• Data extract:
══════════

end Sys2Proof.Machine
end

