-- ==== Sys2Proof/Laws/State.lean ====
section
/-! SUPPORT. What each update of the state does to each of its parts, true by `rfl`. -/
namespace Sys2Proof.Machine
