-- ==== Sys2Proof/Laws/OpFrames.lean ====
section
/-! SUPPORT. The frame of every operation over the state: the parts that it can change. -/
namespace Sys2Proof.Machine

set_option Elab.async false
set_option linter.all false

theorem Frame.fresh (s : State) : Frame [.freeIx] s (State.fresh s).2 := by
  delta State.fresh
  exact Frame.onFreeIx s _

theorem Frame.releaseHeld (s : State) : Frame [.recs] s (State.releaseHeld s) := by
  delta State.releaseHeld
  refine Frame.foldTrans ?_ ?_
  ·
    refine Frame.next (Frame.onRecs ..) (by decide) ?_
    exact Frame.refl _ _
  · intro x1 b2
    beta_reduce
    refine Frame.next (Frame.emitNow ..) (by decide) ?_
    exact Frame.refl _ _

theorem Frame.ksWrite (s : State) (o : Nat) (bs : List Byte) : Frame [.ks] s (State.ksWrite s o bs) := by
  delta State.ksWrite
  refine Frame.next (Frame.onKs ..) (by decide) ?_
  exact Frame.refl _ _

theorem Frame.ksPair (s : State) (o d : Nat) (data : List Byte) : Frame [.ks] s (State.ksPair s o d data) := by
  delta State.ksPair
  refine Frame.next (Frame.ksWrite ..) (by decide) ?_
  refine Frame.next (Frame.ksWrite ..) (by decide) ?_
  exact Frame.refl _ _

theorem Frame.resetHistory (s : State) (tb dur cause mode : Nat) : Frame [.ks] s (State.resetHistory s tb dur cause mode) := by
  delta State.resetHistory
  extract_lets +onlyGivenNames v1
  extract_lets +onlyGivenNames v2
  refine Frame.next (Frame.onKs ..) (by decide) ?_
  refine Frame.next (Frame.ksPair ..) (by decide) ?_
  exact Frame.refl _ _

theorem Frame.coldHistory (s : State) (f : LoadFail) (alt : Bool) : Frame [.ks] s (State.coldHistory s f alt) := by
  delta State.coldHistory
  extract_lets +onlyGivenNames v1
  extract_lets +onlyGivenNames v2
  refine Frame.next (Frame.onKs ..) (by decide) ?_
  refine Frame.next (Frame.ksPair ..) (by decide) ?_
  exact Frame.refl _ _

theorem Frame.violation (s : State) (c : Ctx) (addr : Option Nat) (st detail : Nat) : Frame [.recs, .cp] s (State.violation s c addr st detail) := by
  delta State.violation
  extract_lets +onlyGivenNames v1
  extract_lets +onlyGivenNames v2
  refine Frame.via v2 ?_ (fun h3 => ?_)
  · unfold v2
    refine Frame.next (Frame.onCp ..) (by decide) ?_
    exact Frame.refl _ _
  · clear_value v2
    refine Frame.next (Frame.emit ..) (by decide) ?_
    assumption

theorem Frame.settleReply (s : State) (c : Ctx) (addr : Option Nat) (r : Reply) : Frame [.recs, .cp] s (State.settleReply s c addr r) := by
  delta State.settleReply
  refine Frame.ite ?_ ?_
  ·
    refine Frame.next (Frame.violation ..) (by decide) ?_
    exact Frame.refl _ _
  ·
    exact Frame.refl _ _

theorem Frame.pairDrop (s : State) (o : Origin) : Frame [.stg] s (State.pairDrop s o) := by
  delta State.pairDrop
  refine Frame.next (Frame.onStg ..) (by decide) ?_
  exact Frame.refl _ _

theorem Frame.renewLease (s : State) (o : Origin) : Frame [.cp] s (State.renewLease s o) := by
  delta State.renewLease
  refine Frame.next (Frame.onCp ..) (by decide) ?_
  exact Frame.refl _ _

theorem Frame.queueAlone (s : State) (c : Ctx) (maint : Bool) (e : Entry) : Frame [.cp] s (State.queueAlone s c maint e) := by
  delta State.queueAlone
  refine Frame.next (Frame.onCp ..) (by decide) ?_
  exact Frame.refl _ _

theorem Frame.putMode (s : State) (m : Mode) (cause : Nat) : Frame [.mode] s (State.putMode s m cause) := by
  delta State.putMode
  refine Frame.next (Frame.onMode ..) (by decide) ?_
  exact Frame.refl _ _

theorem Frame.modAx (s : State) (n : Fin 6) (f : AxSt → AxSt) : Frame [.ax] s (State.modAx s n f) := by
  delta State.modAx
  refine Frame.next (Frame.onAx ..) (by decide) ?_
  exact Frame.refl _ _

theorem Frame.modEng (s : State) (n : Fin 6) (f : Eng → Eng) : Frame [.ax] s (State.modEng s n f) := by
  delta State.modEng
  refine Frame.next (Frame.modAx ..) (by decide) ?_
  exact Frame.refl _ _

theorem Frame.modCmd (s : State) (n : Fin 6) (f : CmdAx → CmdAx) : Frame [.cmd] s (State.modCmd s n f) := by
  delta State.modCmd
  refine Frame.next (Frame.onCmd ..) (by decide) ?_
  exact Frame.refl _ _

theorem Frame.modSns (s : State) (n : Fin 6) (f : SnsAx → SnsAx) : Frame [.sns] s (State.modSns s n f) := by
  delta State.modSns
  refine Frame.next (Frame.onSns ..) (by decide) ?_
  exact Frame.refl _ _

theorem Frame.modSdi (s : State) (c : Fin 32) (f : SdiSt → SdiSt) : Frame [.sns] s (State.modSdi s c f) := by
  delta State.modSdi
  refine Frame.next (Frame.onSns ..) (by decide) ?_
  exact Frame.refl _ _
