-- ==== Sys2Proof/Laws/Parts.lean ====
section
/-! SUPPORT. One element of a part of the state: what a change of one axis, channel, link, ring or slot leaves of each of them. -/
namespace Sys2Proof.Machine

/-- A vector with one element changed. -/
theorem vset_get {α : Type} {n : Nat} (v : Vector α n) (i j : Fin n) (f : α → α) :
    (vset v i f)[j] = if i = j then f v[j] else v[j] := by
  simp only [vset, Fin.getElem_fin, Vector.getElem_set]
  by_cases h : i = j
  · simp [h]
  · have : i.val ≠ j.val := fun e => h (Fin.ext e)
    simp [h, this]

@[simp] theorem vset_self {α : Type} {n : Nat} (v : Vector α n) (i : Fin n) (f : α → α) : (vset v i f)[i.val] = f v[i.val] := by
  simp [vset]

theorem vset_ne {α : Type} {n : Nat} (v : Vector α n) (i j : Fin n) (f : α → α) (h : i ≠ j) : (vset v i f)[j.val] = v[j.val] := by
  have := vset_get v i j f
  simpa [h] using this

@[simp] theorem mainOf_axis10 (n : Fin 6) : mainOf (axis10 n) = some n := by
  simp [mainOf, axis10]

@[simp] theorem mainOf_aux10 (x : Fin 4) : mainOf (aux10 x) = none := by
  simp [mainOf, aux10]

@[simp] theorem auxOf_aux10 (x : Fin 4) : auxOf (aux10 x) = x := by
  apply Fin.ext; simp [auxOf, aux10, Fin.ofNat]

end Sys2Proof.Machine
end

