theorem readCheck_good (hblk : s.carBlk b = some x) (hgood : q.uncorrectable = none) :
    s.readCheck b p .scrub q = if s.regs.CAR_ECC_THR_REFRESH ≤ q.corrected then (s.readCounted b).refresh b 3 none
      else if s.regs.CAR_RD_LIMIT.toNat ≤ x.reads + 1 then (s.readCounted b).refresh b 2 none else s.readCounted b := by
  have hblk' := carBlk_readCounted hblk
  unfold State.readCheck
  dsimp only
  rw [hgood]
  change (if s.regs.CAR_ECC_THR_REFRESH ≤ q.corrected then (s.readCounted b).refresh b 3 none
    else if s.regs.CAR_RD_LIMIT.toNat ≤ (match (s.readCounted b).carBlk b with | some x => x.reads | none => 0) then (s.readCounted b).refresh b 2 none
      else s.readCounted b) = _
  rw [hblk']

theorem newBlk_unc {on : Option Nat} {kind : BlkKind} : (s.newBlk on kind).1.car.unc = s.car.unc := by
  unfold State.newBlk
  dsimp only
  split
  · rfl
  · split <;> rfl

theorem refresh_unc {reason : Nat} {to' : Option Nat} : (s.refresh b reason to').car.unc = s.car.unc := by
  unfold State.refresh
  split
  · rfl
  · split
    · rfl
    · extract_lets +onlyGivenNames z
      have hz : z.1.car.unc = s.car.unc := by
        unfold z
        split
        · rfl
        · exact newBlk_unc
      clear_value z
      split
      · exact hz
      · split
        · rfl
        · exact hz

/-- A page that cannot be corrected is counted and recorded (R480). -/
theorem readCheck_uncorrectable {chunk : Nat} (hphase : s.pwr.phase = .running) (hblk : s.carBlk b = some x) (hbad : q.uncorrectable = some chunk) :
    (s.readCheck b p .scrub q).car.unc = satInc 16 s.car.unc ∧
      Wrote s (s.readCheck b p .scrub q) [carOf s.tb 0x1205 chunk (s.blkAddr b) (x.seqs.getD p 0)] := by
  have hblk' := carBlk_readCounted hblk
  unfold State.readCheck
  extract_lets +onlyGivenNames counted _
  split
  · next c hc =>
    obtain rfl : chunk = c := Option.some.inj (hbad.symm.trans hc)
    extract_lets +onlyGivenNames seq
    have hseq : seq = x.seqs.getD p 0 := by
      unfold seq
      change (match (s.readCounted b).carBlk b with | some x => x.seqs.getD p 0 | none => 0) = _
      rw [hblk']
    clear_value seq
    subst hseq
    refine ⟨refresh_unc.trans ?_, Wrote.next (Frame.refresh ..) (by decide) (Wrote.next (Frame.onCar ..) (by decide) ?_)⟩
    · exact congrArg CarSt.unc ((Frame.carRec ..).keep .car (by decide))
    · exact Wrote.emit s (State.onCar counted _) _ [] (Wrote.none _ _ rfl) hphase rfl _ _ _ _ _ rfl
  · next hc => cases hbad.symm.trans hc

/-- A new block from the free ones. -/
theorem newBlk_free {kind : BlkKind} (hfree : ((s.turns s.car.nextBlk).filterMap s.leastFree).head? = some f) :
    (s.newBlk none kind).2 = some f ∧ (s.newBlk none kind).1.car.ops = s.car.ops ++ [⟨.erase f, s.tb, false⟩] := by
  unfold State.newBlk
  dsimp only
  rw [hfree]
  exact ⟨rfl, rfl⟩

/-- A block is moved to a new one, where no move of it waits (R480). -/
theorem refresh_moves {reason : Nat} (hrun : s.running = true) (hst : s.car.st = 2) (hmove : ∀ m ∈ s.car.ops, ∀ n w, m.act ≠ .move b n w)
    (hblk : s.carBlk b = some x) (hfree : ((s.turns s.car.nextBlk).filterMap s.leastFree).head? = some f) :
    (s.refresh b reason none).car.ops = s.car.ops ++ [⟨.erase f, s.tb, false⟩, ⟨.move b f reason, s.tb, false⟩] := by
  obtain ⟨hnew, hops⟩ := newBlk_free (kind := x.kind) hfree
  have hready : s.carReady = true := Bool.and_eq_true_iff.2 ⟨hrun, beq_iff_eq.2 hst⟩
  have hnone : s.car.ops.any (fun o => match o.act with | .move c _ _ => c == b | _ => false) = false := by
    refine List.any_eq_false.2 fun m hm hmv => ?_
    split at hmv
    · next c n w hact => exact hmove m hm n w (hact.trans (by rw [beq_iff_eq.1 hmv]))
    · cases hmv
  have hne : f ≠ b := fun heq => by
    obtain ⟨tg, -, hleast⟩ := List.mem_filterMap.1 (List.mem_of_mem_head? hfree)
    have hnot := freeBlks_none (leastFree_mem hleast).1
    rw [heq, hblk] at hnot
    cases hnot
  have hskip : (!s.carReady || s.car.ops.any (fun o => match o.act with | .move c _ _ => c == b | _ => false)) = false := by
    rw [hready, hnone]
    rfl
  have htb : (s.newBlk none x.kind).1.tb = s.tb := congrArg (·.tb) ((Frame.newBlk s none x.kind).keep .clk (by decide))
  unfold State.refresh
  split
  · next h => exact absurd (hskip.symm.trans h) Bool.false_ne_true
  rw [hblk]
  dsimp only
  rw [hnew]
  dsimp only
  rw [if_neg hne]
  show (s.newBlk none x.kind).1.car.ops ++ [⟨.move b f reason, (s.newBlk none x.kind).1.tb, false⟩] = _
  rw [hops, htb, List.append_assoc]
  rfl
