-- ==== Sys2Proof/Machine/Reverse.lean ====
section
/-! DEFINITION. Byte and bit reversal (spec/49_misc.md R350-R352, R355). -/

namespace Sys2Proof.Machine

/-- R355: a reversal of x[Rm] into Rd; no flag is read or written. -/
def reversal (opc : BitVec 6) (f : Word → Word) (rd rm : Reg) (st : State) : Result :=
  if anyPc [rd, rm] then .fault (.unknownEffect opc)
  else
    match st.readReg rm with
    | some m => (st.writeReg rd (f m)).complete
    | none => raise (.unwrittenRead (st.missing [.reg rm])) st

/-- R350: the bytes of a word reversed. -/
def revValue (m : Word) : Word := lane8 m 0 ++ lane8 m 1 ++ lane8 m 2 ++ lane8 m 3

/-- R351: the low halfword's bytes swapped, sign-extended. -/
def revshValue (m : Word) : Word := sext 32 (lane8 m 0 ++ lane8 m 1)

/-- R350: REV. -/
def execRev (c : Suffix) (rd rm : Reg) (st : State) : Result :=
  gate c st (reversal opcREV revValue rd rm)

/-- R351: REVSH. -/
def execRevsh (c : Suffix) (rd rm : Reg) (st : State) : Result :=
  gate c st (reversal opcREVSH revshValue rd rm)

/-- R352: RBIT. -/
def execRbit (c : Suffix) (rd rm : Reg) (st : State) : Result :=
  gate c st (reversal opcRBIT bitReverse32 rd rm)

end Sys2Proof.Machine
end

══════════

• Required action: Within the entries above, count each line holding the string "corrected". Give only the result.

• Answer space: 3